Gould is certainly right that human chauvinism, as an unspoken motif, runs through a great deal of evolutionary writing. He’ll find even better examples if he looks at the comparative psychology literature, which is awash with snobbish and downright silly phrases like ‘subhuman primates’, ‘subprimate mammals’ and ‘submammalian vertebrates’, implying an unquestioned ladder of life defined so as to perch us smugly on the top rung. Uncritical authors regularly move ‘up’ or ‘down’ the ‘evolutionary scale’ (bear in mind that they are in fact moving among modern animals, contemporary twigs dotted all around the tree of life). Students of comparative mentality unabashedly and ludicrously ask, ‘How far down the animal kingdom does learning extend?’ Volume 1 of Hyman’s celebrated treatise on the invertebrates is entitled ‘Protozoa through Ctenophora’ (my emphasis) – as if the phyla exist along an ordinal scale such that everybody knows which groups sit ‘between’ Protozoa and Ctenophora. Unfortunately all zoology students do know – we’ve all been taught the same groundless myth.
This is bad stuff, and Gould could afford to attack it even more severely than he attacks his normal targets. Whereas I would do so on logical grounds (Dawkins, 1992), Gould prefers an empirical assault.
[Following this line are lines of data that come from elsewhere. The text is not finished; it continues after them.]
-- ==== Sys2Proof/Machine/Hasher.lean ====
section
/-! DEFINITION. The hasher commands INIT, PUSH and FINISH (R82, R83, R84). -/

namespace Sys2Proof.Machine

/-- INIT (R82): start a new hashing context. -/
def execInit (s : State) : Host.Outcome State Fault Refusal :=
  unlessFaulted s fun s => .next (respond .ack 0 (newContext s))

/-- PUSH b (R83): append one byte to the message. The phase check comes before the length check (R154). -/
def execPush (b : BitVec 8) (s : State) : Host.Outcome State Fault Refusal :=
  unlessFaulted s fun s =>
    if s.phase = .finalized then .next (raiseFault .useAfterFinish s)
    else if maxMsgBytes ≤ s.len then .next (raiseFault .lengthOverflow s)
    else andThen (pushByte (byteOperand b) s) fun t => .next (respond .ack 0 t)

/-- FINISH (R84): pad the message, run the final compressions and make the digest. -/
def execFinish (s : State) : Host.Outcome State Fault Refusal :=
  unlessFaulted s fun s =>
    if s.phase = .finalized then .next (raiseFault .useAfterFinish s)
    else andThen (padMessage s) fun t => .next (respond .ack 0 { t with phase := .finalized })

end Sys2Proof.Machine
end

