/-- R21, R23: in FINALIZED no step changes H but the acceptance of INIT or a reset. -/
def Obligations.DigestStaysUntilInitOrReset : Prop :=
  ∀ s t : State, s.phase = .finalized → step s = .next t →
    t.h = s.h ∨ ∃ e rest, s.inputs = e :: rest ∧
      (e.rst = true ∨ (acceptsAt s e = true ∧ decode e.cmdWord = .instr .init))

/-! ## Invariants (10_state.md, 20_memory.md) -/

/-- R29, R180: the reset state meets the invariant. -/
def Obligations.ResetMeetsInvariant : Prop := State.reset.Inv ∧ State.reset.responsesWf = true

/-- R24, R26, R29: every step keeps the invariant. -/
def Obligations.StepKeepsInvariant : Prop :=
  ∀ s t : State, s.Inv → step s = .next t → t.Inv

/-- R43, R190 and 93_implementation_defined.md U9: from a state that meets the invariant, with a host that
keeps the handshake, every step answers a next state: UNWRITTEN_READ is never raised. -/
def Obligations.EveryStepAnswers : Prop :=
  ∀ s : State, s.Inv → s.hostSteady → ∃ t, step s = .next t

/-- R40, R41: every step keeps BUF in its canonical form, in every state, reachable or not. -/
def Obligations.StepKeepsBufferCanonical : Prop :=
  ∀ s t : State, Memory.wf s.buf → step s = .next t → Memory.wf t.buf

/-- R67: every response, outstanding or delivered, stays one of the four its table lists. -/
def Obligations.ResponsesStayWellFormed : Prop :=
  ∀ s t : State, s.Inv → s.responsesWf = true → step s = .next t → t.responsesWf = true

/-! ## Messages and digests (40_hasher_commands.md, 42_digest_and_status.md) -/

/-- R87: after INIT, the message in order and FINISH, H is the fold of Compress over the blocks of the
padded message, from whatever context the engine held before. -/
def Obligations.StreamedDigestIsMerkleDamgard : Prop :=
  ∀ (m : List Byte) (s : State), m.length ≤ 2 ^ 61 - 1 → s.phase ≠ .faulted →
    ∃ t, transactAll (hashWords m) s = .next t ∧ t.phase = .finalized ∧ t.h = digestOf m ∧
      t.len.toNat = m.length + 9 + paddingZeros m.length ∧ t.buf = []

/-- R24, R89: pushing n bytes from reset, or from INIT in any context, runs floor(n / 64) compressions, over
the whole blocks in push order, and BUF holds the last n mod 64 bytes in push order. -/
def Obligations.PushesFoldWholeBlocks : Prop :=
  ∀ (m : List Byte) (start : List CmdWord) (s : State), m.length ≤ 2 ^ 61 - 1 →
    (start = [] ∧ s = State.reset) ∨ (start = [0x1000] ∧ s.phase ≠ .faulted) →
    ∃ t, transactAll (start ++ pushAllWords m) s = .next t ∧ t.phase = .accumulating ∧
      (blocksOf m).length = m.length / 64 ∧ t.h = foldBlocks ivRom m ∧
      bufferedBytes t = m.drop (64 * (m.length / 64)) ∧ t.len.toNat = m.length

/-- R86: the digest depends only on the concatenation of the chunks, not on how the message was split. -/
def Obligations.ChunkingDoesNotMatter : Prop :=
  ∀ (chunks : List (List Byte)) (s : State), chunks.flatten.length ≤ 2 ^ 61 - 1 → s.phase ≠ .faulted →
    ∃ t, transactAll (encode .init :: (chunks.flatMap pushAllWords ++ [encode .finish])) s = .next t ∧
      t.h = digestOf chunks.flatten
He looks at the actual course of evolution and argues that such apparent progress as can in general be detected is artefactual (like the baseball statistic). Cope’s rule of increased body size, for example, follows from a simple ‘drunkard’s walk’ model. The distribution of possible sizes is confined by a left wall, a minimal size. A random walk from a beginning near the left wall has nowhere to go but up the size distribution. The mean size has pretty well got to increase, and it doesn’t imply a driven evolutionary trend towards larger size.
As Gould convincingly argues, the effect is compounded by a human tendency to give undue weight to new arrivals on the geological scene. Textbook biological histories emphasise a progression of grades of organization. As each new grade arrives, there is temptation to forget that the previous grades haven’t gone away. Illustrators abet the fallacy when they draw, as representative of each era, only the newcomers. Before a certain date there were no eucaryotes. The arrival of eucaryotes looks more progressive than it really was because of the failure to depict the persisting hordes of procaryotes. The same false impression is conveyed with each new arrival on the stage: vertebrates, large brained animals, and so on. An era may be described as the ‘Age of Xs’ – as though the denizens of the previous ‘Age’ had been replaced rather than merely supplemented.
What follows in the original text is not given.